Robert Hayne, who had resigned from the United States Senate on his election to the office of Governor of South Carolina in December 1832 and who had been a member of the Nullification Convention, gave an answer to the people of South Carolina and to President Jackson in his inaugural address:

“If the sacred soil of Carolina should be polluted by the footsteps of an invader, or be stained with the blood of her citizens, shed in defense, I trust in Almighty God that no son of hers…who has been nourished at her bosom…will be found raising a parricidal arm against our common mother. And even should she stand alone in this great struggle for constitutional liberty…that there will not be found, in the wider limits of the state, one recreant son who will not fly to the rescue, and be ready to lay down his life in her defense.”47

Reacting to the threat to their sovereignty, South Carolina mobilized 27,000 men ready to defend their territory and rights in the event of military attack.48

On January 16, Jackson requested that Congress pass a Force Bill to authorize military intervention against South Carolina.
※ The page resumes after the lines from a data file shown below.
/-- A frame stored for the host; the flag tells whether it had room (R437). -/
def hrxPut (s : State) (f : SwFrame) : State × Bool :=
  let full := swWords f
  let ws := nth full 0 0#32 :: nth full 1 0#32 :: (f.payload ++ [nth full (full.length - 1) 0#32])
  if hrxSize < hrxFill s + ws.length then
    (if f.cls < 2 then s.cntSat R.swardHrxhead_HRX_DROPS else s, false)
  else
    let h := s.fld R.swardHrxhead_HEAD
    let mem := ((List.range ws.length).zip ws).foldl (fun m e => tblPut m ((h + e.1) % hrxSize) e.2 0#32) s.sward.hrx
    ((s.withSward { s.sward with hrx := mem, ents := s.sward.ents ++ [ws.length] }).setFld R.swardHrxhead_HEAD ((h + ws.length) % hrxSize), true)

/-- How many whole entries lie before a tail offset, where it falls on an entry boundary. -/
def hrxCut (tail w : Nat) : List Nat → Nat → Option Nat
  | [], k => if tail = w then some k else none
  | e :: es, k => if tail = w then some k else hrxCut ((tail + e) % hrxSize) w es (k + 1)

/-- A write of `SWARD.HRXTAIL` (R437). -/
def hrxTailWrite (s : State) (w : Word) : Res :=
  match hrxCut (s.fld R.swardHrxtail_TAIL) (bitsOf w 0 16) s.sward.ents 0 with
  | none => refuse s stBAD_PARAM
  | some k => { st := (s.withSward { s.sward with ents := s.sward.ents.drop k }).setReg R.swardHrxtail (w &&& 0xFFFF#32) }

def execSwardHrxtailWrite (w : Word) (s : State) : Host.Outcome State Fault Refusal := .next (hrxTailWrite s w).st

/-! ### Receiving (R421, R422, R427, R428, R430) -/

/-- A frame for this module handed to its service (R421); false where it must stay unacknowledged. -/
def swDeliver (s : State) (p : Nat) (f : SwFrame) (t : Tick) : State × Bool :=
  match f.svc with
  | 0 => (swAcked s f.src (bitsOf (nth f.payload 0 (wd f.cls)) 0 2) f.ack, true)
  | 1 => (carrierArrive (s.withSward { s.sward with via := (f.src, p) :: s.sward.via.filter (·.1 != f.src) }) 3 (.sward f.src f.reed) (wordBytes f.payload), true)
  | 2 => if f.reed then (s, true) else hrxPut s f
  | 3 => (if p < 2 ∧ telEn s ∧ bitsOf (setW s 7) 0 2 = 1 then telCopy s p (.sward f.src f.reed) (wordBytes f.payload) t else s, true)
  | 6 => (eventFrame s (bitsOf (nth f.payload 0 0#32) 0 8) (join64 (nth f.payload 1 0#32) (nth f.payload 2 0#32)), true)
  | 7 => hrxPut s f
  | 8 => hrxPut s f
  | _ => (s, true)
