-- ==== Sys2Proof/Machine/Firmware.lean ====
section
/-! DEFINITION. Firmware banks: verification, stages, switches and trials (05_startup_config_update.md, R133 to R138; R354). -/

namespace Sys2Proof.Machine

open Sys2Proof

/-! ### Images (R112, R133) -/

/-- A word of a firmware bank; an erased word reads as all ones. -/
def fwWord (s : State) (b i : Nat) : Word := tblGet s.nvm.fw (b * 1048576 + i) 0xFFFFFFFF#32
def fwPut (s : State) (b i : Nat) (w : Word) : State := s.withNvm { s.nvm with fw := tblPut s.nvm.fw (b * 1048576 + i) w 0xFFFFFFFF#32 }
def fwErase (s : State) (b : Nat) : State := s.withNvm { s.nvm with fw := s.nvm.fw.filter (fun e => e.1 / 1048576 != b) }

/-- The first words of a bank. -/
def fwImage (s : State) (b n : Nat) : List Word := (List.range n).map (fwWord s b)

/-- What verification finds of a bank (R133, R135): 0 verified, 1 format, 2 check word, 3 signature, 4 revision. DESIGN CHOICE
(log entry 75): where several checks fail the first of this order is told. -/
def fwVerify (s : State) (b : Nat) : Nat :=
  let len := (fwWord s b 2).toNat
  if fwWord s b 0 ≠ 0x5746564A#32 ∨ bitsOf (fwWord s b 3) 16 16 ≠ 0x7224 ∨ 1048543 < len then 1
  else if crc32c (fwImage s b (16 + len)) ≠ fwWord s b (16 + len) then 2
  else if !Config.sigOk (fwImage s b (33 + len)) then 3
  else if 0xC0 < bitsOf (fwWord s b 3) 8 8 then 4
  else 0

/-- The loop library version of the running firmware (R138). -/
def fwLib (s : State) : Word := fwWord s (s.fld R.fwStat_RUNNING) 8

/-- The bank that is not running. DESIGN CHOICE (log entry 75): in recovery RUNNING reads 0, so bank 1 is the one. -/
def fwOther (s : State) : Nat := 1 - s.fld R.fwStat_RUNNING

/-! ### Stages (R135) -/

/-- Edge ticks to program one word at 1.0 MB/s, and to erase a sector of 16,384 words (R112). -/
def fwWordTicks : Nat := 64000
def fwSectorTicks : Nat := 8 * msTicks

/-- The words of a stage programmed by an instant, sector by sector, each sector erased before it. -/
def fwDrain (now : Tick) : Nat → FwStage → FwStage
  | 0, x => x
  | fuel + 1, x =>
    if x.prog < x.got then
      let t := x.at_ + tk fwWordTicks
      if t ≤ now then fwDrain now fuel { x with prog := x.prog + 1, at_ := if (x.prog + 1) % 16384 = 0 then t + tk fwSectorTicks else t } else x
    else if x.at_ < now then { x with at_ := now } else x

/-- A stage ends without an image: the bank holds none (R135). -/
def fwAbandon (s : State) (detail : Nat) : State :=
  let b := fwOther s
  let s1 := (((fwErase s b).setFlag R.fwStat_STAGE_BUSY false).setFlag R.fwStat_STAGED false).setReg (R.fwVer b) 0#32
  ((s1.setFld R.fwStage_NEXT_WORD 0).withBoot { s1.boot with stage := none }).raise 22 b (wd detail)

/-- FW_STAGE, step BEGIN. -/
def opFwStageBegin (r : Request) (s : State) : Res :=
  let len := (r.p 1).toNat
  if bitsOf (r.p 0) 0 30 ≠ 0 ∨ len % 4 ≠ 0 ∨ 4194304 < len then refuse s stBAD_PARAM
  else if s.flag R.cfgStat_SAVE_BUSY then refuse s stBUSY_TARGET
  else if s.flag R.fwStat_TRIAL then refuse s stREFUSED_STATE
  else
    let b := fwOther s
    let s1 := (((fwErase s b).setFlag R.fwStat_STAGE_BUSY true).setFlag R.fwStat_STAGED false).setReg (R.fwVer b) 0#32
    { st := ((s1.setFld R.fwStage_NEXT_WORD 0).withBoot { s1.boot with stage := some { len := len / 4, at_ := s1.dt + tk fwSectorTicks } }) }

def execFwStageBegin (r : Request) (s : State) : Host.Outcome State Fault Refusal :=
  .next (serveReed r s (r.target == 0 && r.params.length == 2) (opFwStageBegin r))

/-- Words put into a bank from a word on. -/
def fwPuts (s : State) (b i : Nat) : List Word → State
  | [] => s
  | w :: ws => fwPuts (fwPut s b i w) b (i + 1) ws

/-- FW_STAGE, step DATA: appended to a buffer of 64 KiB that is drained into the bank. -/
def opFwStageData (r : Request) (s : State) : Res :=
  let ws := r.params.drop 1
  let bad : Bool := decide (bitsOf (r.p 0) 20 10 ≠ 0) || decide (bitsOf (r.p 0) 0 20 ≠ s.fld R.fwStage_NEXT_WORD)
  match s.boot.stage with
  | none => refuse s (if bad then stBAD_PARAM else stREFUSED_STATE)
  | some x =>
    if bad ∨ x.len < x.got + ws.length then refuse s stBAD_PARAM
    else if x.ended then refuse s stREFUSED_STATE
    else
      let y := fwDrain s.dt 32768 x
      if 16384 < y.got - y.prog + ws.length then refuse s stBUSY_TARGET
      else
        let s1 := fwPuts s (fwOther s) y.got ws
        { st := (s1.setFld R.fwStage_NEXT_WORD (y.got + ws.length)).withBoot { s1.boot with stage := some { y with got := y.got + ws.length } } }

def execFwStageData (r : Request) (s : State) : Host.Outcome State Fault Refusal :=
  .next (serveReed r s (r.target == 0 && decide (2 ≤ r.params.length)) (opFwStageData r))

/-- FW_STAGE, step END. -/
def opFwStageEnd (r : Request) (s : State) : Res :=
  if bitsOf (r.p 0) 0 30 ≠ 0 then refuse s stBAD_PARAM
  else match s.boot.stage with
  | none => refuse s stREFUSED_STATE
  | some x =>
    if x.ended ∨ x.got < x.len then refuse s stREFUSED_STATE
    else { st := (s.withBoot { s.boot with stage := some { x with ended := true } }) }

def execFwStageEnd (r : Request) (s : State) : Host.Outcome State Fault Refusal :=
  .next (serveReed r s (r.target == 0 && r.params.length == 1) (opFwStageEnd r))

/-- The bank of a stage that ended is read back and verified (R133, R135). -/
def fwStageVerified (s : State) : State :=
  match s.boot.stage with
  | none => s
  | some x =>
    if !x.ended then s
    else
      let b := fwOther s
      let v := fwVerify s b
      let s1 := (s.setFlag R.fwStat_STAGE_BUSY false).withBoot { s.boot with stage := none }
      let s2 := if v = 0 then (s1.setFlag R.fwStat_STAGED true).setReg (R.fwVer b) (fwWord s1 b 1) else s1
      s2.raise 22 b (wd v)

def execFwStageVerified (s : State) : Host.Outcome State Fault Refusal := .next (fwStageVerified s)

/-- 60 s without DATA or END (R135). -/
def execFwStageTimeout (s : State) : Host.Outcome State Fault Refusal :=
  .next (match s.boot.stage with
    | some x => if x.ended then s else fwAbandon s 5
    | none => s)

/-! ### Switches, trials and fallbacks (R136, R137) -/

/-- Reed's program memories exchange roles; Reed is silent until it resumes (R136). -/
def fwExchange (s : State) (kind : Nat) : State :=
  let b := fwOther s
  let s1 := (s.setFld R.fwStat_RUNNING b).withReed .busy
  s1.withBoot { s1.boot with swap := none, resume := some kind, trialEnd := if kind = 0 then s1.dt + tk (s1.boot.trialSec * 1000 * msTicks) else s1.boot.trialEnd }

/-- A staged image that starts in recovery ends recovery: all ports are served; its fallback is recovery again (DESIGN CHOICE, log
entry 75). -/
def fwRecovery (s : State) (enter : Bool) : State :=
  if enter then ((s.setFlag R.fwStat_RECOVERY true).withPhase .recovery).withBoot { s.boot with rom := false }
  else if s.flag R.fwStat_RECOVERY then ((s.setFlag R.fwStat_RECOVERY false).withPhase .ready).withBoot { s.boot with rom := true }
  else s

/-- Reed resumes after a swap (R136, R137): under trial with event 23, or back on the old image with event 24. -/
def fwResume (s : State) : State :=
  match s.boot.resume with
  | none => s
  | some k =>
    let s1 := (s.withReed .running).withBoot { s.boot with resume := none, hold := false }
    let b := s1.fld R.fwStat_RUNNING
    if k = 0 then ((fwRecovery s1 false).setFlag R.fwStat_TRIAL true).raise 23 b (s1.reg (R.fwVer b))
    else keepBump (((if s1.boot.rom then fwRecovery s1 true else s1).setFlag R.fwStat_TRIAL false).raise 24 b (wd (k - 1))) 964 1

def execReedResume (s : State) : Host.Outcome State Fault Refusal := .next (fwResume s)

/-- The parameters of a FW_SWITCH that are wrong whatever its action (R136). -/
def fwSwitchBad (r : Request) : Option Nat :=
  if 7 < r.target ∧ r.target ≠ 0xFFFF then some stRANGE
  else if bitsOf (r.p 0) 2 30 ≠ 0 ∨ 600 < (r.p 1).toNat then some stBAD_PARAM
  else none

/-- The frame length of a group in force, in edge ticks. -/
def grpFrame (s : State) (g : Nat) : Nat := if (s.grp g).du then (s.grp g).p / 2 else (s.grp g).p

/-- A reply held for a swap goes now, with the STAMP of the boundary that made it (R136). -/
def swapPassed (s : State) (ticket stamp : Nat) : State :=
  s.withCmd { s.cmd with deferred := s.cmd.deferred.map (fun (d : Deferred) =>
      if d.ticket = ticket ∧ d.req.opcode = 0x84 then { d with waits := [], stamp := stamp } else d) }

/-- FW_SWITCH, action SWITCH (R136). -/
def opFwSwitch (r : Request) (s : State) : Res :=
  let g := r.target
  let any := (List.range 8).any (fun h => grpState s h != 0)
  let go (t : State) (w : Option (Nat × Nat)) : State :=
    t.withBoot { t.boot with trialGrp := g, trialSec := if r.p 1 = 0#32 then 60 else (r.p 1).toNat, swap := w, hold := true }
  match fwSwitchBad r with
  | some st => refuse s st
  | none =>
    if g < 8 ∧ (s.grp g).p ≠ 0 ∧ grpFrame s g < 50 * usTicks then refuse s stBAD_PARAM
    else if !s.flag R.fwStat_STAGED ∨ s.boot.swap.isSome ∨ (g < 8 ∧ ((s.grp g).p = 0 ∨ !tbValid s)) ∨ (7 < g ∧ any) then refuse s stREFUSED_STATE
    else if 7 < g then { st := fwExchange (go s none) 0 }
    else
      let due := dueNext s g
      { st := addPend (go s (some (g, 0))) g due false (.fwSwap 0), affects := [(g, due)] }

def execFwSwitchSwitch (r : Request) (s : State) : Host.Outcome State Fault Refusal :=
  .next (serveReed r s (r.params.length == 2) (opFwSwitch r))

/-- A fallback starts: the same swap at the next boundary of the trial's group, or at once (R137). -/
def fwFallback (s : State) (cause : Nat) : State :=
  if s.boot.swap.isSome then s
  else
    let g := s.boot.trialGrp
    if 7 < g then fwExchange s (cause + 1)
    else addPend (s.withBoot { s.boot with swap := some (g, cause + 1) }) g (dueNext s g) false (.fwSwap (cause + 1))

/-- FW_SWITCH, action CONFIRM (R137). -/
def opFwConfirm (r : Request) (s : State) : Res :=
  match fwSwitchBad r with
  | some st => refuse s st
  | none =>
    if !s.flag R.fwStat_TRIAL ∨ s.boot.swap.isSome then refuse s stREFUSED_STATE
    else
      let b := s.fld R.fwStat_RUNNING
      let s1 := (keepQueue (s.withBoot { s.boot with rom := false }) 960 (wd b)).1
      { st := ((keepBump s1 964 1).setFlag R.fwStat_TRIAL false |>.setFld R.fwStat_CONFIRMED b).raise 25 b 0#32 }

def execFwSwitchConfirm (r : Request) (s : State) : Host.Outcome State Fault Refusal :=
  .next (serveReed r s (r.params.length == 2) (opFwConfirm r))

/-- FW_SWITCH, action REVERT (R137). -/
def opFwRevert (r : Request) (s : State) : Res :=
  match fwSwitchBad r with
  | some st => refuse s st
  | none =>
    if !s.flag R.fwStat_TRIAL ∨ s.boot.swap.isSome then refuse s stREFUSED_STATE
    else
      let g := s.boot.trialGrp
      { st := fwFallback s 0, affects := if 7 < g then [] else [(g, dueNext s g)] }

def execFwSwitchRevert (r : Request) (s : State) : Host.Outcome State Fault Refusal :=
  .next (serveReed r s (r.params.length == 2) (opFwRevert r))

/-- The trial time runs out (R137). -/
def execTrialExpiry (s : State) : Host.Outcome State Fault Refusal :=
  .next (if s.flag R.fwStat_TRIAL && s.boot.resume.isNone then fwFallback (s.at s.boot.trialEnd) 1 else s)

/-- The group of a switch has had no boundary for 40 ms: the switch is abandoned (R136). -/
def fwSwitchAbandon (s : State) : State :=
  match s.boot.swap with
  | some (_, 0) =>
    let tickets := s.loop.pend.filterMap (fun p => match p.ch with
      | .fwSwap 0 => some p.ticket
      | _ => none)
    let isSwap (p : Pend) : Bool := match p.ch with
      | .fwSwap 0 => true
      | _ => false
    let s1 := ((s.withLoop { s.loop with pend := s.loop.pend.filter (fun p => !isSwap p) }).withBoot { s.boot with swap := none, hold := false }).withCmd { s.cmd with deferred := s.cmd.deferred.map (fun (d : Deferred) => if tickets.contains d.ticket then { d with waits := [], final := some (stREFUSED_STATE, 0) } else d) }
    s1.raise 24 (s1.fld R.fwStat_RUNNING) 4#32
  | _ => s

def execFwSwitchAbandon (s : State) : Host.Outcome State Fault Refusal := .next (fwSwitchAbandon s)

/-- A switch of the Scribe section is refused (R354): outside STO unless SCI_ALLOW is 1, in SS1, with a safe axis in SS2 or SOS. -/
def scribeSwitchBad (s : State) : Bool :=
  (!bitOf (setW s 7) 3 && safeMode s != 0) || safeMode s == 2
  || (List.range 8).any (fun a => s.fld (R.safeAx_ASTATE a) == 2 || s.fld (R.safeAx_ASTATE a) == 3)

/-- Scribe announces SINGLE in its frame and stops its cycles until it resumes (R354). -/
def scribeSwitch (s : State) : State :=
  let s1 := s.withSafe { s.safe with single := true }
  ((s1.withSafe { s1.safe with toHusk := some (scribeFrame s1 false) }).setFlag R.safeState_SINGLE true).raise 203 0 1#32

/-- FW_SWITCH, action SCRIBE (R136, R354): a single-channel interval begins. -/
def opFwScribe (r : Request) (s : State) : Res :=
  match fwSwitchBad r with
  | some st => refuse s st
  | none =>
    if scribeSwitchBad s ∨ s.safe.single then refuse s stREFUSED_STATE
    else { st := scribeSwitch s }

def execFwSwitchScribe (r : Request) (s : State) : Host.Outcome State Fault Refusal :=
  .next (serveReed r s (r.params.length == 2) (opFwScribe r))

end Sys2Proof.Machine
end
However, others, including former supporters of the 1828 Tariff of Abominations, Clay and Van Buren, saw that the only way to avoid the impending clash of arms was compromise and began working on a compromise tariff bill to replace the 1832 Act with terms more amenable to South Carolina and other Southern states. Fortunately, Calhoun was back in the Senate to assist. The Force Bill was tabled by a vote of 30 to 15 in the Senate, and the House Judiciary Committee voted 4 to 3 against it while both the House and Senate worked franticly to come up with what would become the compromise Tariff Act of 1833. Meanwhile, South Carolina had postponed enforcement of Nullification to avoid unnecessary conflict. General terms for the compromise were reached after a private meeting between Clay and Calhoun.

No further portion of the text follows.